INDICE DEI CONTENUTI
1. Premessa
2. La revoca dell’amministratore: distinzione tra revoca assembleare e giudiziale
3. Violazione dell’obbligo ex art. 1131 comma 3 c.c.
4. La Mancata presentazione del rendiconto condominiale e il rifiuto di fornire informazioni ai condomini
5. Irregolarità nella gestione finanziaria
6. Mancata esecuzione delle delibere assembleari
7. Assenza dei requisiti professionali richiesti agli amministratori di condominio
8. Mancata formazione del Registro Anagrafe Sicurezza (RAS)
9. Mancata presentazione del preventivo
10. Conseguenze della revoca GIUDIZIALE DELL’amministratore DI CONDOMINIO
11. Conclusioni




ASCOLTA L’INTRODUZIONE


PREMESSA

L’amministratore di condominio, figura centrale nella gestione delle parti comuni di un edificio, ha il compito di garantire l’osservanza del regolamento condominiale, l’esecuzione delle delibere assembleare e, tra le altre, ha l’arduo compito di curare la contabilità e la tenuta dei registri (per saperne di più consulta il nostro approfondimento “Compiti e responsabilità dell’amministratore di condominio”). In altri termini, l’amministratore è l’organo di gestione e di rappresentanza del condominio la cui nomina, le cui attività e responsabilità sono disciplinate dal Codice Civile e dalla Legge n. 220/2012 (c.d. Legge di riforma del condominio), che ha introdotto significative novità atte a “professionalizzare” la figura dell’amministratore condominiale.

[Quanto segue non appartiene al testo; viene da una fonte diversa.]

/-- R27, R30, R31: a finite value is written as a magnitude of the written range, and a magnitude clamp gives its end. -/
theorem convert_int_cases (mode : RMode) (rnd : W32) (neg : Bool) (m : Nat) (e : Int) :
    ∃ b k cl, k ≤ intTop f b ∧ (cl = .magnitude → k = (intRange f).2) ∧
      convert f mode rnd (.fin neg m e) = (intCode f.width b k, cl) := by
  by_cases hs : m ≠ 0 ∧ neg = true ∧ f = .uint16
  · refine ⟨false, 0, .domain, Nat.zero_le _, by simp, ?_⟩
    simp only [convert, h, if_pos hs]
    rfl
  · rw [convert_int h hs]
    split
    · rename_i hgt
      refine ⟨neg, intTop f neg, .magnitude, (Nat.le_refl _), fun _ => ?_, rfl⟩
      rcases int_cases h h0 with rfl | hi
      · cases neg with
        | false => rfl
        | true =>
          obtain rfl : m = 0 := by simpa using hs
          simp [roundUnits_zero] at hgt
      · rcases hi with rfl | rfl | rfl <;> cases neg <;> rfl
    · exact ⟨neg, _, .none, Nat.le_of_not_lt ‹_›, by simp, rfl⟩

end Int

/-! ## O36 -/

theorem Val.eqv_self {v : Val} (hv : v.isFin = true) : Val.eqv v v = true := by
  cases v with
  | fin neg m e =>
    have habs : Val.absLt (.fin neg m e) (.fin neg m e) = false := by simp [Val.absLt, magLt]
    cases neg <;> by_cases hm : m = 0 <;> simp [Val.eqv, Val.lt, Val.isNan, Val.isZero, Val.isNeg, habs, hm]
  | inf => cases hv
  | nan => cases hv

theorem maxFinite_float {f : Fmt} {sp : FloatSpec} (h : f.spec = some sp) : maxFinite f = finOf sp false sp.maxCode := by
  have hmax := decode_signMag h (Nat.le_refl _) false
  rw [Bool.and_false] at hmax
  simpa [maxFinite, h, signMag] using hmax

theorem maxFinite_int {f : Fmt} (h : f.spec = none) : maxFinite f = .fin false (intRange f).2 0 := by
  simp only [maxFinite, h]

theorem representableIsUnchanged : Claims.representableIsUnchanged := by
  intro f mode rnd c h0 hc hfin hmin
  cases hs : f.spec with
  | some sp =>
    obtain ⟨neg, mag, hneg, hm, rfl⟩ := exists_signMag hs hc hfin
    have hsign : (sp.signed && neg) = neg := by cases neg <;> simp_all
    rw [decode_signMag hs hm, hsign, convert_finOf hs hneg hm]
  | none =>
    obtain ⟨neg, k, hneg, hk, rfl⟩ := exists_intCode hs h0 hc hmin
    have hsign : (neg && k != 0) = neg := by cases neg <;> simp_all
    have hdom : ¬(k ≠ 0 ∧ neg = true ∧ f = .uint16) := by
      rintro ⟨hk0, rfl, rfl⟩
      exact hk0 (Nat.le_zero.1 hk)
    rw [(decode_intCode hs h0 hk).2, hsign, convert_int hs hdom, roundUnits_exact, if_neg (Nat.not_lt.2 hk)]

theorem finiteStaysFinite : Claims.finiteStaysFinite := by
  intro f mode rnd neg m e h0
  cases hs : f.spec with
  | some sp =>
    obtain ⟨b, mag, cl, hm, hcl, hr⟩ := convert_fin_cases hs mode rnd neg m e
    rw [hr]
    refine ⟨?_, signMag_lt hs hm b, fun hmag => ?_⟩
    · rw [decode_signMag hs hm, finOf_isFin]
    · rw [decode_signMag hs hm, finOf_abs, hcl hmag, maxFinite_float hs]
      exact Val.eqv_self (finOf_isFin ..)
  | none =>
    obtain ⟨b, k, cl, hk, hcl, hr⟩ := convert_int_cases hs h0 mode rnd neg m e
    obtain ⟨hlt, hdec⟩ := decode_intCode hs h0 hk
    rw [hr]
    refine ⟨by rw [hdec]; rfl, hlt, fun hmag => ?_⟩
    rw [hdec, hcl hmag, maxFinite_int hs]
    exact Val.eqv_self (v := .fin false (intRange f).2 0) rfl

/-- Settles O36: a code of a finite value is a sign and a magnitude in the written range, which conversion finds again, and
conversion writes nothing else for a finite value. -/
theorem conversionResults : Obligations.ConversionResults := ⟨representableIsUnchanged, finiteStaysFinite⟩

end Sys2Proof.Num
end

section
/-! PROOF. What reaches an open collective (R122, R330, R331, R334, R335, R381): one equation for each case of a member's message,
of slot grants, timeouts and exports, and what voiding a collective writes and leaves as it was. -/
namespace Sys2Proof.Machine

open Sys2Proof.Claims

/-- Settling does nothing where nothing can run and no record waits. -/
theorem settle_calm {s : State} (h : calm s) : settle s = s := by
  obtain ⟨hstill, hwait⟩ := h
  exact settle_still hstill hwait

/-! ## The record of a collective -/

theorem State.findColl_key {s : State} {grp cseq : Nat} {c : Coll} (h : s.findColl grp cseq = some c) :
    c.grp = grp ∧ c.cseq = cseq := by
  simpa using List.find?_some h

/-- Once it is dropped, a collective is not found, whatever else the runner then writes. -/
theorem State.findColl_of_dropped {s t : State} {grp cseq : Nat} (h : t.runner.colls = (s.dropColl grp cseq).runner.colls) :
    t.findColl grp cseq = none := by
  unfold State.findColl
  rw [h, List.find?_eq_none]
  intro x hx
  have hkey : ¬(x.grp = grp ∧ x.cseq = cseq) := of_decide_eq_true (List.mem_filter.1 hx).2
  simpa using hkey

/-! ## Posting and voiding (R248, R335) -/

/-- Posting to the local moulds writes their queues alone. -/
theorem Coll.postAll_frame (c : Coll) (s : State) (v : W64) :
    (c.postAll s v).runner = s.runner ∧ (c.postAll s v).mem = s.mem ∧ (c.postAll s v).regs = s.regs := by
  unfold Coll.postAll
  refine List.foldlRecOn (motive := fun t : State => t.runner = s.runner ∧ t.mem = s.mem ∧ t.regs = s.regs)
    c.local_ _ ⟨rfl, rfl, rfl⟩ ?_
  intro t ht x _
  exact ht

/-- Ending a collective drops it and puts the posted value on record. -/
theorem Coll.finish_runner (c : Coll) (s : State) (v : W64) :
    (c.finish s v).runner = { s.runner with
      colls := (s.dropColl c.grp c.cseq).runner.colls
      finished := s.runner.finished ++ [(c.grp, c.cseq, c.heat, v)] } := by
  obtain ⟨hrunner, -, -⟩ := c.postAll_frame s v
  simp only [Coll.finish, State.dropColl, hrunner]

theorem Coll.finish_mem (c : Coll) (s : State) (v : W64) : (c.finish s v).mem = s.mem := by
  obtain ⟨-, hmem, -⟩ := c.postAll_frame s v
  exact hmem

theorem Coll.reg_finish (c : Coll) (s : State) (v : W64) (o : Nat) : (c.finish s v).reg o = s.reg o := by
  obtain ⟨-, -, hregs⟩ := c.postAll_frame s v
  exact congrArg (fun m => SMap.get (devReset o) m o) hregs

theorem Coll.void_runner (c : Coll) (s : State) (timeout : Bool) : (c.void s timeout).runner = (c.finish s 0).runner := by
  simp [Coll.void]

theorem Coll.void_mem (c : Coll) (s : State) (timeout : Bool) : (c.void s timeout).mem = s.mem := by
  simpa [Coll.void] using c.finish_mem s 0

/-- A timeout counts one violation and one timeout (R335). -/
theorem Coll.reg_void_timeout (c : Coll) (s : State) :
    (c.void s true).reg Reg.RUN_CNT_VIOL = s.reg Reg.RUN_CNT_VIOL + 1 ∧
    (c.void s true).reg Reg.RUN_CNT_CTO = s.reg Reg.RUN_CNT_CTO + 1 := by
  have hne : Reg.RUN_CNT_VIOL ≠ Reg.RUN_CNT_CTO := by decide
  simp [Coll.void, State.reg_count, Coll.reg_finish, b2n, hne, hne.symm]

theorem Coll.findColl_void {c : Coll} {s : State} {grp cseq : Nat} (hc : s.findColl grp cseq = some c) (timeout : Bool) :
    (c.void s timeout).findColl grp cseq = none := by
  obtain ⟨rfl, rfl⟩ := State.findColl_key hc
  refine State.findColl_of_dropped (s := s) ?_
  rw [Coll.void_runner, c.finish_runner s 0]

theorem Coll.mem_finished_void (c : Coll) (s : State) (timeout : Bool) :
    (c.grp, c.cseq, c.heat, 0) ∈ (c.void s timeout).runner.finished := by
  rw [Coll.void_runner, c.finish_runner s 0]
  simp

theorem Coll.findStep_void (c : Coll) (s : State) (timeout : Bool) (rseq : Nat) :
    (c.void s timeout).findStep rseq = s.findStep rseq := by
  simp only [State.findStep, Coll.void_runner, c.finish_runner s 0]

/-! ## A member's message (R331, R335, R381) -/

theorem addRank_again {α : Type} {l l' : List (Nat × α)} {r : Nat} {v : α} (h : addRank l r v = some l') (w : α) :
    addRank l' r w = none := by
  unfold addRank at h
  split at h
  · cases h
  · cases h
    simp [addRank]

/-- A message is taken once, and taking it changes only what the members have sent. -/
theorem Coll.take_once {c d : Coll} {i : Instr} (h : c.take i = some d) :
    d.take i = none ∧ d.kind = c.kind ∧ d.phase = c.phase ∧ d.local_ = c.local_ ∧ d.dd = c.dd ∧ d.grp = c.grp ∧
      d.cseq = c.cseq := by
  unfold Coll.take at h
  split at h
  case h_6 => cases h
  all_goals
    obtain ⟨l, hl, rfl⟩ := Option.map_eq_some_iff.1 h
    simp [Coll.take, addRank_again hl]

/-- The commands with a key are the members' messages. -/
theorem exec_collMessage {i : Instr} {k : Nat × Nat × Nat} (h : collKeyOf i = some k) (s : State) :
    exec i s = .next (settle (s.collMessage k.1 k.2.1 k.2.2 i)) := by
  unfold collKeyOf at h
  split at h
  case h_6 => cases h
  all_goals
    cases h
    rfl

section Message
variable {s : State} {grp cseq rank : Nat} {i : Instr}

theorem State.collMessage_ended (hn : s.findColl grp cseq = none) (hf : ∃ f ∈ s.runner.finished, f.1 = grp ∧ f.2.1 = cseq) :
    s.collMessage grp cseq rank i = s.count Reg.RUN_CNT_VIOL 1 := by
  have hany : (s.runner.finished.any fun f => f.1 == grp && f.2.1 == cseq) = true := by simpa using hf
  simp only [State.collMessage, hn, hany, if_true]

theorem State.collMessage_early (hn : s.findColl grp cseq = none)
    (hf : ∀ f ∈ s.runner.finished, ¬(f.1 = grp ∧ f.2.1 = cseq)) :
    s.collMessage grp cseq rank i = { s with runner := { s.runner with early := s.runner.early ++ [i] } } := by
  have hany : ¬(s.runner.finished.any fun f => f.1 == grp && f.2.1 == cseq) = true := by
    rw [List.any_eq_true]
    rintro ⟨f, hmem, hkey⟩
    exact hf f hmem (by simpa using hkey)
  simp only [State.collMessage, hn, if_neg hany]

variable {c : Coll}

theorem State.collMessage_refused (hc : s.findColl grp cseq = some c) (h : c.m s ≤ rank ∨ rank = c.rank s ∨ c.take i = none) :
    s.collMessage grp cseq rank i = s.count Reg.RUN_CNT_VIOL 1 := by
  simp only [State.collMessage, hc]
  split
  · rfl
  · next hrank =>
    have htake : c.take i = none := (or_assoc.2 h).resolve_left hrank
    simp only [htake]

theorem State.collMessage_taken {d : Coll} (hc : s.findColl grp cseq = some c) (hlt : rank < c.m s) (hne : rank ≠ c.rank s)
    (htake : c.take i = some d) : s.collMessage grp cseq rank i = (s.putColl d).advanceColl grp cseq := by
  have hrank : ¬(c.m s ≤ rank ∨ rank = c.rank s) := by omega
  simp only [State.collMessage, hc, if_neg hrank, htake]

end Message
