-- ==== Sys2Proof/Machine/Fetch.lean ====
section
/-! DEFINITION. Which event comes next: the word that stands on the channel the block attends to, read
by the decoder, or a step of the engine's own (20_memory.md R52, R66, 41_engine_ops.md R130, R132). -/

namespace Sys2Proof.Machine

/-- What the next step is. -/
inductive Event
  /-- The meaning of an instruction, in the state its word has been taken from. -/
  | run (i : Instr) (s : State)
  /-- A step that no word names, with its result. -/
  | move (s : State)
  /-- Nothing is enabled: the block waits, without limit (R71, R172; log 3). -/
  | wait
  /-- The word on the channel is outside the contract (R94). -/
  | refuse (r : Refusal)
  deriving DecidableEq, Repr

/-- What the transport sends of the answers to abandoned requests (R192). -/
inductive Late
  /-- Nothing. -/
  | quiet
  /-- Beat `w`, which is ignored; `rest` is what is left of the abandoned requests. -/
  | ignore (w : TansWord) (rest : List Abandoned)
  /-- A beat that R88 does not allow in that answer (R94). -/
  | refuse (r : Refusal)
  deriving DecidableEq, Repr

/-- The same, with one more abandoned request before the others. -/
def Late.after (a : Abandoned) : Late → Late
  | .quiet => .quiet
  | .ignore w rest => .ignore w (a :: rest)
  | .refuse r => .refuse r

/-- The first beat `w` of what is left of the answer to an abandoned request: an `ITEM` of a scan leaves
the beats after it, a `DONE` or `FAIL` ends the answer (R88). -/
def lateBeat (r : Request) (w : TansWord) (ws : List TansWord) (rest : List Abandoned) : Late :=
  if tansKind w = 3#2 then .refuse .reservedBeatKind
  else if tansKind w = 2#2 then
    if r = .scan then .ignore w (⟨r, ws⟩ :: rest) else .refuse .itemOutsideScan
  else if ws = [] then .ignore w rest
  else .refuse .strayBeat

/-- The beat that comes next for an abandoned request, the oldest request first (R192). -/
def nextLate : List Abandoned → Late
  | [] => .quiet
  | ⟨r, []⟩ :: rest => (nextLate rest).after ⟨r, []⟩
  | ⟨r, w :: ws⟩ :: rest => lateBeat r w ws rest

/-- A beat on the port is taken (R88). With no request outstanding it answers nothing, and its meaning
refuses it (R94). -/
def nextBeat (w : TansWord) (rest : List TansWord) (s : State) : Event :=
  match decodeTans w with
  | .ok i => .run i { s with tans := rest }
  | .error _ => .refuse .reservedBeatKind

/-- The block is idle: the word the host presents is accepted (R130). -/
def nextCommand (s : State) : Event :=
  match s.cmds with
  | [] => .wait
  | w :: rest =>
    match decodeCmd w with
    | .ok i => .run i { s with cmds := rest }
    | .error _ => .move (acceptIllegal w { s with cmds := rest })

/-- A response waits: it is delivered once the host is ready (R132). The delivery reads no field of the
word, so one with a status that is never produced would be delivered too. -/
def nextResponse (s : State) : Event :=
  if s.rspReady = true then
    match decodeRsp s.rsp with
    | .ok i => .run i s
    | .error _ => .move (deliver s)
  else .wait

/-- An operation is in progress and no request is outstanding. -/
def nextEngine (s : State) : Event :=
  match engineRequest s with
  | some i => .run i s
  | none => .move (internalStep s)

/-- The next event where no beat stands on the port: a request that is outstanding is waited for (R52),
else `SEQ` says what comes (R27). -/
def nextOwn (s : State) : Event :=
  match s.port with
  | .waiting _ _ => .wait
  | .free =>
    match s.seq with
    | .sIdle => nextCommand s
    | .sRespond => nextResponse s
    | .sScan | .sConvReset | .sConvSelect | .sConvWrite | .sWait | .sRdReset | .sRdSelect
    | .sRdWrite | .sRdBytes | .sRdCrc | .sRdCheck | .sCrcRun => nextEngine s

/-- The next event: reset, then what the transport sends, then the block's own. -/
def nextEvent (s : State) : Event :=
  if s.rst = true then .move (resetBlock s)
  else
    match nextLate s.abandoned with
    | .ignore w rest => .move (ignoreLate w rest s)
    | .refuse r => .refuse r
    | .quiet =>
      match s.tans with
      | w :: rest => nextBeat w rest s
      | [] => nextOwn s

/-- The state in which the engine issues this request next (R27). It writes no bus byte but 0x44 and
0xBE (R93; log 20): of any other byte nothing is changed but the port. -/
def atRequest (i : Instr) (s : State) : State :=
  match i with
  | .tReset => { s with seq := .sRdReset }
  | .tSelect a => { s with seq := .sRdSelect, arg := a }
  | .tWrite v =>
    if v = Config.cmdReadScratchpad then { s with seq := .sRdWrite }
    else if v = Config.cmdConvertT then { s with seq := .sConvWrite }
    else s
  | .tRead => { s with seq := .sRdBytes, bytecnt := 0#4 }
  | .tScan => { s with seq := .sScan }
  | .cmdConvertT => { s with seq := .sConvWrite }
  | .cmdReadScratchpad => { s with seq := .sRdWrite }
  | .scan _ | .convert _ | .wait _ | .read _ | .crcclr _ | .crcbyte _ _ => s
  | .rspOk _ _ | .rspInvalid _ _ | .rspTransportFail _ _ | .rspIllegalOp _ _
  | .rspListOverflow _ _ => s
  | .tansDone _ | .tansFail _ | .tansItem _ => s

/-- The state in which this beat is the next to be taken, with a request outstanding that it may
answer: an `ITEM` answers `T_SCAN`, any other kind here answers `T_RESET` (R88). -/
def atBeat (w : TansWord) (s : State) : State :=
  if tansKind w = 2#2 then { s with port := .waiting .scan [], seq := .sScan, tans := [w] }
  else { s with port := .waiting .reset [], seq := .sRdReset, tans := [w] }

/-- The state in which a word of this format is the next event (log 10). A request or a bus byte is
one the engine makes itself, so `SEQ` selects it; the other words stand on their channel, and no beat
comes before them. -/
def placeWord (f : Format) (w : Nat) (s : State) : State :=
  let t := { s with rst := false, port := .free, tans := [], abandoned := [] }
  match f with
  | .cmd => { t with seq := .sIdle, cmds := BitVec.ofNat 72 w :: t.cmds }
  | .tans => atBeat (BitVec.ofNat 66 w) t
  | .rsp =>
    { t with seq := .sRespond, rspReady := true, rspValid := true, rsp := BitVec.ofNat 28 w }
  | .treq =>
    match decodeTreq (BitVec.ofNat 67 w) with
    | .ok i => atRequest i t
    | .error _ => t
  | .buscmd =>
    match decodeBuscmd (BitVec.ofNat 8 w) with
    | .ok i => atRequest i t
    | .error _ => t

end Sys2Proof.Machine
end

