-- ==== Sys2Proof/Certificates/Slice0/Obligations.lean ====
section
/-! DEFINITION. The statements about the block, from the numbered rules of the spec. -/

open Sys2Proof Sys2Proof.Machine

/-! ## Encodings -/

/-- Decoding the encoded word of an instruction gives the instruction back, with every operand at every
value (30_encoding.md R81 to R89). -/
def Obligations.DecodeOfEncode : Prop :=
  ∀ i : Instr, decode i.format (encode i) = .ok i

/-- A word that decodes is the word of what it decodes to: no two words of a format share a meaning and
no bit of a word is dropped (R81 to R89). -/
def Obligations.EncodeOfDecode : Prop :=
  ∀ (f : Format) (w : BitVec f.bits) (i : Instr), decode f w = .ok i →
    i.format = f ∧ (encode i).toNat = w.toNat

/-- R93: the reserved `op` values, and no others, are rejected, under their own name. -/
def Obligations.ReservedOpsRejected : Prop :=
  ∀ w : CmdWord,
    decodeCmd w = .error (.reservedOp (cmdOp w)) ↔
      cmdOp w = 0x00#8 ∨ (0x05#8 ≤ cmdOp w ∧ cmdOp w ≤ 0x07#8) ∨ 0x0A#8 ≤ cmdOp w

/-- A word of every row, written out from the tables of 30_encoding.md, decodes to what it stands for
(R82, R85, R87, R88, R89). -/
def Obligations.SpecWordsDecode : Prop :=
  (decodeCmd 0x010000000000000000#72 = .ok (.scan 0#64) ∧
    decodeCmd 0x028000000000000001#72 = .ok (.convert 0x8000000000000001#64) ∧
    decodeCmd 0x030000000000000000#72 = .ok (.wait 0#64) ∧
    decodeCmd 0x045666554433221128#72 = .ok (.read 0x5666554433221128#64) ∧
    decodeCmd 0x080000000000000000#72 = .ok (.crcclr 0#64) ∧
    decodeCmd 0x09FFFFFFFFFFFFFF05#72 = .ok (.crcbyte 0xFFFFFFFFFFFFFF#56 0x05#8)) ∧
  (decodeTreq 0x00000000000000000#67 = .ok .tReset ∧
    decodeTreq 0x16701EEDDCCBBAA28#67 = .ok (.tSelect 0x6701EEDDCCBBAA28#64) ∧
    decodeTreq 0x20000000000000044#67 = .ok (.tWrite 0x44#8) ∧
    decodeTreq 0x30000000000000000#67 = .ok .tRead ∧
    decodeTreq 0x40000000000000000#67 = .ok .tScan) ∧
  (decodeTans 0x00000000000000150#66 = .ok (.tansDone 0x150#64) ∧
    decodeTans 0x10000000000000007#66 = .ok (.tansFail 7#64) ∧
    decodeTans 0x25666554433221128#66 = .ok (.tansItem 0x5666554433221128#64)) ∧
  (decodeRsp 0x0000550#28 = .ok (.rspOk 0#8 0x0550#16) ∧
    decodeRsp 0x1001234#28 = .ok (.rspInvalid 0#8 0x1234#16) ∧
    decodeRsp 0x2070000#28 = .ok (.rspTransportFail 0x07#8 0#16) ∧
    decodeRsp 0x3000000#28 = .ok (.rspIllegalOp 0#8 0#16) ∧
    decodeRsp 0x4000000#28 = .ok (.rspListOverflow 0#8 0#16)) ∧
  decodeBuscmd 0x44#8 = .ok .cmdConvertT ∧ decodeBuscmd 0xBE#8 = .ok .cmdReadScratchpad

/-- The command words of the assembly lines (R97, R98). -/
def Obligations.AssemblyWords : Prop :=
  (∀ a : Addr, assemble [.scan, .convert, .wait, .read a, .crcclr] =
    [cmdWord 0x01#8 0#64, cmdWord 0x02#8 0#64, cmdWord 0x03#8 0#64, cmdWord 0x04#8 a,
      cmdWord 0x08#8 0#64]) ∧
  (∀ b : Byte, assemble [.crcbyte b] = [cmdWord 0x09#8 (0#56 ++ b)]) ∧
  (∀ bs : List Byte, assemble [.crc8 bs] =
    cmdWord 0x08#8 0#64 :: bs.map fun b => cmdWord 0x09#8 (0#56 ++ b)) ∧
  (∀ a : Addr, assemble [.measure a] =
    [cmdWord 0x02#8 0#64, cmdWord 0x03#8 0#64, cmdWord 0x04#8 a])

/-- R61, R90: byte `k` of an address stands in bits `8k+7:8k`, and eight bytes make the address they
are the bytes of. -/
def Obligations.AddressByteOrder : Prop :=
  (∀ (b : Vector Byte 8) (k : Nat) (h : k < 8), addrByte (addrOfBytes b) k = b[k]) ∧
  (∀ a : Addr, addrOfBytes (Vector.ofFn fun k : Fin 8 => addrByte a k) = a)

/-! ## A step runs the decoded word -/

/-- Where the block is ready and the host presents a command that decodes to `i`, the step takes the word
and is `exec i` (R130). -/
def Obligations.StepRunsAcceptedCommand : Prop :=
  ∀ (s : State) (w : CmdWord) (rest : List CmdWord) (i : Instr),
    Ready s → s.cmds = w :: rest → decodeCmd w = .ok i →
      step s = exec i { s with cmds := rest }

Non è infrequente, tuttavia, che i condomini siano insoddisfatti del suo operato al punto da assumere la decisione di revocargli il mandato. La revoca dell’amministratore, sia per decisione assembleare che per intervento del giudice, è un istituto di grande rilevanza giuridica.

In questo articolo ci focalizzeremo sull’esame delle principali ipotesi di revoca giudiziale dell’amministratore di condominio.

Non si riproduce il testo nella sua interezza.